Whenever the word "tladdr" turns up in a line of the data below, copy that line.

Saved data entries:
........

/-- R410. -/
def execClockStep (v : DWord) (s : State) : Out := whenRunning s (writeClock v)

-- Small registers

/-- R413. -/
def writeRti (die : Nat) (v : DWord) (s : State) : State :=
  let n := fld v.toNat 12 0
  if 16 ≤ n ∧ n ≤ 4096 then modDie s die (fun d => { d with rti := n }) else s

/-- R413. -/
def execRtiWrite (die : Nat) (v : DWord) (s : State) : Out := whenRunning s (writeRti die v)

/-- R419. -/
def writePcap (v : DWord) (s : State) : State :=
  let n := fld v.toNat 11 0
  if 500 ≤ n ∧ n ≤ 2800 then setMgmt s (fun m => { m with pcap := n }) else s

/-- R419. -/
def execPcapWrite (v : DWord) (s : State) : Out := whenRunning s (writePcap v)

/-- R423. -/
def writePerf (v : DWord) (s : State) : State := setMgmt s (fun m => setPoint { m with perfReq := fld v.toNat 1 0 })

/-- R423. -/
def execPerfReqWrite (v : DWord) (s : State) : Out := whenRunning s (writePerf v)

-- Rings in host memory (R421, R444)

/-- A write of BASE or LCAP, while the ring is empty. -/
def ringConfig (lcap : Bool) (v : DWord) (r : HostRing) : HostRing :=
  if r.tail ≠ r.head then r
  else if lcap then (if 4 ≤ v.toNat ∧ v.toNat ≤ 16 then { r with lcap := v.toNat } else r)
  else { r with base := BitVec.ofNat 64 (v.toNat / 4096 * 4096) }

/-- R421. -/
def execEventQueueConfig (die : Nat) (lcap : Bool) (v : DWord) (s : State) : Out :=
  whenRunning s (fun s => modDie s die (fun d => { d with events := ringConfig lcap v d.events }))
/-- R421. -/
def execEventQueueHeadWrite (die : Nat) (v : DWord) (s : State) : Out :=
  whenRunning s (fun s => modDie s die (fun d => { d with events := { d.events with head := v } }))
/-- R444. -/
def execFaultRingConfig (die : Nat) (lcap : Bool) (v : DWord) (s : State) : Out :=
  whenRunning s (fun s => modDie s die (fun d => { d with faults := ringConfig lcap v d.faults }))
/-- R444. -/
def execFaultRingHeadWrite (die : Nat) (v : DWord) (s : State) : Out :=
  whenRunning s (fun s => modDie s die (fun d => { d with faults := { d.faults with head := v } }))

-- Attestation (R422)

/-- A write of REQ. -/
def writeAttest (v : DWord) (s : State) : State :=
  if s.mgmt.attBusy then s else setMgmt s (fun m => { m with attBusy := v.getLsbD 0 })

/-- R422. -/
def execAttestRequest (v : DWord) (s : State) : Out := whenRunning s (writeAttest v)

/-- The first 200 bytes of a report. -/
def attestBody (m : Mgmt) : List Byte :=
  toBytes 4 1 ++ toBytes 4 0xB0 ++ m.nonce.flatMap (fun w => toBytes 8 w.toNat) ++ toBytes 64 (Config.firmwareMeasure % 2 ^ 512) ++
  toBytes 64 (Config.fuseMeasure % 2 ^ 512)

/-- R422. -/
def execAttestReportWrite (s : State) : Out :=
  if !s.mgmt.attBusy then .next s
  else
    let b := attestBody s.mgmt
    let sig := Config.attestSign b
    .next (setMgmt { s with mem := putBytes s.mem (pkey 4 (s.mgmt.attAddr.toNat % 2 ^ 50)) (b ++ toBytes 66 sig.1 ++ toBytes 66 sig.2) }
      (fun m => { m with attBusy := false }))

-- Every other register (R418)

/-- A 64-bit word of a larger number. -/
def setWord (x i v : Nat) : Nat := x - fld x (64 * i + 63) (64 * i) * 2 ^ (64 * i) + v * 2 ^ (64 * i)

/-- A word of an endpoint's entry, its reserved bits zero (R409). -/
def endpointWord (i v : Nat) : Nat :=
  match i with
  | 0 => v % 2 ^ 50
  | 3 => v % 2 ^ 24
  | _ => v

/-- A register that stores its fields; `none` for an offset that no such register stands at. -/
def plainRegister (off : Nat) (v : DWord) (s : State) : Option State :=
  let n := v.toNat
  let m := fun (f : Mgmt → Mgmt) => some (setMgmt s f)
  if off % 8 ≠ 0 then none
  else if off = 0x40 then (if fld n 9 8 = 0 ∨ fld n 9 8 = 3 then some (writeKeyCtl v s) else none)
  else if off = 0xE0 then (if fld n 1 0 = 0 then some (writeKill v s) else none)
  else if 0x48 ≤ off ∧ off ≤ 0x80 then m (fun x => { x with keyData := x.keyData.set ((off - 0x48) / 8) v })
  else if off = 0xB0 then m (fun x => { x with ctxTable := v })
  else if off = 0xB8 then m (fun x => { x with pagerBase := v })
  else if off = 0xC0 then m (fun x => { x with pagerSize := v })
  else if off = 0xC8 then m (fun x => { x with hwBase := v })
  else if off = 0xD0 then m (fun x => { x with hwCtx := n % 256 })
  else if off = 0xD8 then m (fun x => { x with hwDev := v })
  else if 0x200 ≤ off ∧ off < 0x240 then m (fun x => if x.attBusy then x else { x with nonce := x.nonce.set ((off - 0x200) / 8) v })
  else if off = 0x248 then m (fun x => if x.attBusy then x else { x with attAddr := v })
  else if 0x1000 ≤ off ∧ off < 0x1200 then
    (let k := (off - 0x1000) / 32
     match off % 32 with
     | 0 => some (modChain s k (fun c => if c.en then c else { c with base := BitVec.ofNat 64 (n / 128 * 128) }))
     | 24 => some (modChain s k (fun c => if c.en then c else { c with tladdr := v }))
     | _ => none)
  else if 0x1200 ≤ off ∧ off < 0x1280 then some (modChain s ((off - 0x1200) / 8) (fun c => { c with ctx := n % 256 }))
  else if 0x1400 ≤ off ∧ off < 0x1C00 then
    (let j := (off - 0x1400) / 32
     match off % 32 with
     | 0 => some (modTimed s j (fun e => if e.en then e else { e with recAddr := v }))
     | 8 => some (modTimed s j (fun e => if e.en then e else { e with period := n % 2 ^ 32, phase := n / 2 ^ 32 }))
     | _ => none)
  else if 0x1C00 ≤ off ∧ off < 0x1E00 then some (modTimed s ((off - 0x1C00) / 8) (fun e => { e with ctx := n % 256 }))
  else if 0x2000 ≤ off ∧ off < 0xA000 then
    (let k := (off - 0x2000) / 16
     m (fun x =>
       let y := tget (0, 0) x.vectors k
       { x with vectors := tput (0, 0) x.vectors k (if off % 16 = 0 then (v, y.2) else (y.1, BitVec.ofNat 64 (n % 2 ^ 33))) }))
  else if 0x10000 ≤ off ∧ off < 0x30000 then
    (let e := (off - 0x10000) / 32
     let i := off % 32 / 8
     m (fun x => { x with endpoints := tput 0 x.endpoints e (setWord (tget 0 x.endpoints e) i (endpointWord i n)) }))
  else none

/-- Fields of a register at their lowest bits. -/
def regWord (l : List (Nat × Nat)) : DWord := BitVec.ofNat 64 (l.foldl (fun a x => a + 2 ^ x.1 * x.2) 0)

/-- A register of a ring in host memory. -/
def ringWord (r : HostRing) (i : Nat) : DWord :=
  match i with
  | 0 => r.base
  | 1 => BitVec.ofNat 64 r.lcap
  | 2 => r.head
  | _ => r.tail

/-- A word of a chain's block (R345). -/
def chainReg (c : Chain) (i : Nat) : DWord :=
  match i with
  | 0 => c.base
  | 1 => regWord [(0, c.lcap), (5, c.die), (6, if c.en then 1 else 0), (7, if c.err then 1 else 0), (32, c.tail.toNat)]
  | 2 => regWord [(0, c.head.toNat)]
  | _ => c.tladdr

/-- A word of a time-triggered entry's block (R362). -/
def timedReg (e : Timed) (i : Nat) : DWord :=
  match i with
  | 0 => e.recAddr
  | 1 => regWord [(0, e.period), (32, e.phase)]
  | 2 => regWord [(0, if e.en then 1 else 0), (1, if e.mode then 1 else 0), (32, e.ovr)]
  | _ => e.starts

/-- What a read of a management register gives, its reserved bits and write-only fields zero (R6, R418); no step of the machine
reads one, and no state changes. An offset that the table does not list reads as zero. The partition register reads as the
setting in effect (log entry 108). Until the firmware runs all but ID and BOOTST read as zero (R417). -/
def readRegister (off : Nat) (s : State) : DWord :=
  let m := s.mgmt
  let b := fun (x : Bool) => if x then 1 else 0
  if off % 8 ≠ 0 then 0
  else if off = 0 then regWord [(0, 0x7D1E), (16, 0x0E07), (32, 0xB0)]
  else if off = 0x08 then regWord [(0, m.bootst), (8, m.bootFail)]
  else if !running s then 0
  else if off = 0x10 then regWord [(0, m.perfReq), (2, m.perfCur)]
  else if off = 0x18 then regWord [(0, m.pcap)]
  else if off = 0x20 then regWord [(0, b m.throt), (1, b m.capped), (16, m.temp % 256)]
  else if off = 0x28 then regWord [(0, m.partition)]
  else if off = 0x30 then regWord [(0, m.degrade)]
  else if off = 0x38 then regWord [(0, m.devNum), (9, b m.devValid), (10, m.dsize)]
  else if off = 0x40 then regWord [(0, m.keyCtl), (10, b m.keyBusy), (11, m.keyStatus)]
  else if off = 0x88 then regWord [(0, timeOf s)]
  else if off = 0x90 then regWord [(32, (BitVec.ofInt 21 m.freq).toNat), (53, b m.lock)]
  else if off = 0x98 then regWord [(0, (dieOf s 0).rti)]
  else if off = 0xA0 then regWord [(0, (dieOf s 1).rti)]
  else if off = 0xA8 then regWord [(0, b m.dbgEn), (3, b (dieOf s 0).halted), (4, b (dieOf s 1).halted)]
  else if off = 0xB0 then m.ctxTable
  else if off = 0xB8 then m.pagerBase
  else if off = 0xC0 then m.pagerSize
  else if off = 0xC8 then m.hwBase
  else if off = 0xD0 then regWord [(0, m.hwCtx)]
  else if off = 0xD8 then m.hwDev
  else if off = 0xE0 then regWord [(2, fld m.killReg.toNat 19 2), (20, b m.killBusy), (21, m.killStatus), (32, fld m.killReg.toNat 63 32)]
  else if 0x100 ≤ off ∧ off < 0x140 then ringWord (dieOf s ((off - 0x100) / 32)).events (off % 32 / 8)
  else if 0x140 ≤ off ∧ off < 0x180 then ringWord (dieOf s ((off - 0x140) / 32)).faults (off % 32 / 8)
  else if 0x200 ≤ off ∧ off < 0x240 then m.nonce.getD ((off - 0x200) / 8) 0
  else if off = 0x240 then regWord [(1, b m.attBusy)]
  else if off = 0x248 then m.attAddr
  else if 0x1000 ≤ off ∧ off < 0x1200 then chainReg (s.chains.getD ((off - 0x1000) / 32) Chain.reset) (off % 32 / 8)
  else if 0x1200 ≤ off ∧ off < 0x1280 then regWord [(0, (s.chains.getD ((off - 0x1200) / 8) Chain.reset).ctx)]
  else if 0x1400 ≤ off ∧ off < 0x1C00 then timedReg (s.timed.getD ((off - 0x1400) / 32) Timed.reset) (off % 32 / 8)
  else if 0x1C00 ≤ off ∧ off < 0x1E00 then regWord [(0, (s.timed.getD ((off - 0x1C00) / 8) Timed.reset).ctx)]
  else if 0x2000 ≤ off ∧ off < 0xA000 then
    (let y := tget (0, 0) m.vectors ((off - 0x2000) / 16)
     if off % 16 = 0 then y.1 else y.2)
  else if 0x10000 ≤ off ∧ off < 0x30000 then
    BitVec.ofNat 64 (fld (tget 0 m.endpoints ((off - 0x10000) / 32)) (64 * (off % 32 / 8) + 63) (64 * (off % 32 / 8)))
  else 0

/-- R418: a register with no behaviour of its own stores its fields; elsewhere a write is ignored. -/
def execRegisterWrite (off : Nat) (v : DWord) (s : State) : Out :=
  whenRunning s (fun s => (plainRegister off v s).getD s)

end Sys2Proof.Machine
end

........

### TASK OUTPUT
     | 24 => some (modChain s k (fun c => if c.en then c else { c with tladdr := v }))
  | _ => c.tladdr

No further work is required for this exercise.